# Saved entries

○ ○ ○ ○ ○ ○ ○

/-- An open held chain (R83): its instructions so far, the accumulators left in its arrays, and those arrays. -/
structure Chain where
  links : List (Nat × Stamp)
  acc : List Nat
  arrays : List Nat
  deriving DecidableEq, Repr

/-- A batch in a receive partition (R190), with the module that sent it. -/
structure Batch where
  sender : Nat
  hdr : BatchHdr
  idxs : List Nat
  rows : List Byte
  deriving DecidableEq, Repr

/-- The assembled input of one expert for one slot and phase (R188): router, LOCAL and stamp, one part for each source in
ascending SRC (sending module, SRC, index words), the padded rows, their size and count, whether the rows lie in the expert's
tensor slot, and whether the combine batches have left. -/
structure ExpertRun where
  router : Nat
  expert : Nat
  stamp : Stamp
  parts : List (Nat × Nat × List Nat)
  rows : List Byte
  rowbytes : Nat
  count : Nat
  placed : Bool
  returned : Bool
  deriving DecidableEq, Repr

/-- A ring block in the ring buffers (R203); `ringMerged` of the context tells which are merged. -/
structure RingBlock where
  hdr : RingHdr
  data : List Byte
  deriving DecidableEq, Repr

/-- A flag wait of a context's sequencer (R289, R290): the instruction, its place in its phase, and its
status once it has one. -/
structure SeqWait where
  idx : Nat
  stamp : Stamp
  pos : Nat
  w : FlagWords
  status : Option Nat
  deriving DecidableEq, Repr

/-- A queue entry that waits for a credit of its destination (R214). -/
structure Outgoing where
  q : Nat
  desc : QDesc
  data : List Byte
  deriving DecidableEq, Repr

/-- An open tempo block (R269): the instruction that opens it, the stamp it runs for, its origin, the first program index of it not yet
issued, and whether an array lost makes its later issues late (R271). -/
structure TempoBlock where
  idx : Nat
  stamp : Stamp
  origin : Nat
  next : Nat
  hit : Bool
  deriving DecidableEq, Repr

/-- A stage context (R208). `ringSent` names the ring blocks of this member that have gone on, by layer, stamp and the hop they
came with, 0 for its own (R201). `tempos` are the open tempo blocks, `tempoFew` whether lost arrays make issues of every block late
(R269, R271).
`remoteOps` holds the remote sets and clears whose records have not left the module (R289): program index, place in the phase,
stamp. -/
structure Ctx where
  state : CtxState
  cause : Nat
  byQuiesce : Bool
  pat : Pattern
  die : Nat
  vsBase : Nat
  fastBase : Nat
  slowBase : Nat
  regionBase : List Nat
  aq : Queue
  gq : Queue
  upCredits : List Nat
  downCredits : List Nat
  outgoing : List Outgoing
  slots : List SlotWork
  injected : List (Nat × Nat)
  phaseCount : List (Nat × Nat × Nat)
  windowsDone : List (Nat × Nat)
  wActive : Option (Nat × Nat)
  wDone : List Nat
  pairs : List Pair
  issued : List Issued
  chain : Option Chain
  wait : Option SeqWait
  batches : List Batch
  batchSeen : List (Nat × BatchHdr)
  experts : List ExpertRun
  combines : List Batch
  ringHeld : List RingBlock
  ringSeen : List RingHdr
  ringMerged : List (Nat × Stamp × Nat × Nat)
  ringSent : List (Nat × Stamp × Nat)
  opBase : Nat
  progressAt : Nat
  warned : Bool
  tempos : List TempoBlock
  tempoFew : Bool
  remoteOps : List (Nat × Nat × Stamp)
  deriving DecidableEq, Repr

○ ○ ○ ○ ○ ○ ○

# HOW TO COMPLETE THIS TASK
Copy only this part of the entries above: the line with "acc : List Nat", the line with "status : Option Nat", and the lines between, all exactly as written.

# EXERCISE RESULT
  acc : List Nat
  arrays : List Nat
  deriving DecidableEq, Repr

/-- A batch in a receive partition (R190), with the module that sent it. -/
structure Batch where
  sender : Nat
  hdr : BatchHdr
  idxs : List Nat
  rows : List Byte
  deriving DecidableEq, Repr

/-- The assembled input of one expert for one slot and phase (R188): router, LOCAL and stamp, one part for each source in
ascending SRC (sending module, SRC, index words), the padded rows, their size and count, whether the rows lie in the expert's
tensor slot, and whether the combine batches have left. -/
structure ExpertRun where
  router : Nat
  expert : Nat
  stamp : Stamp
  parts : List (Nat × Nat × List Nat)
  rows : List Byte
  rowbytes : Nat
  count : Nat
  placed : Bool
  returned : Bool
  deriving DecidableEq, Repr

/-- A ring block in the ring buffers (R203); `ringMerged` of the context tells which are merged. -/
structure RingBlock where
  hdr : RingHdr
  data : List Byte
  deriving DecidableEq, Repr

/-- A flag wait of a context's sequencer (R289, R290): the instruction, its place in its phase, and its
status once it has one. -/
structure SeqWait where
  idx : Nat
  stamp : Stamp
  pos : Nat
  w : FlagWords
  status : Option Nat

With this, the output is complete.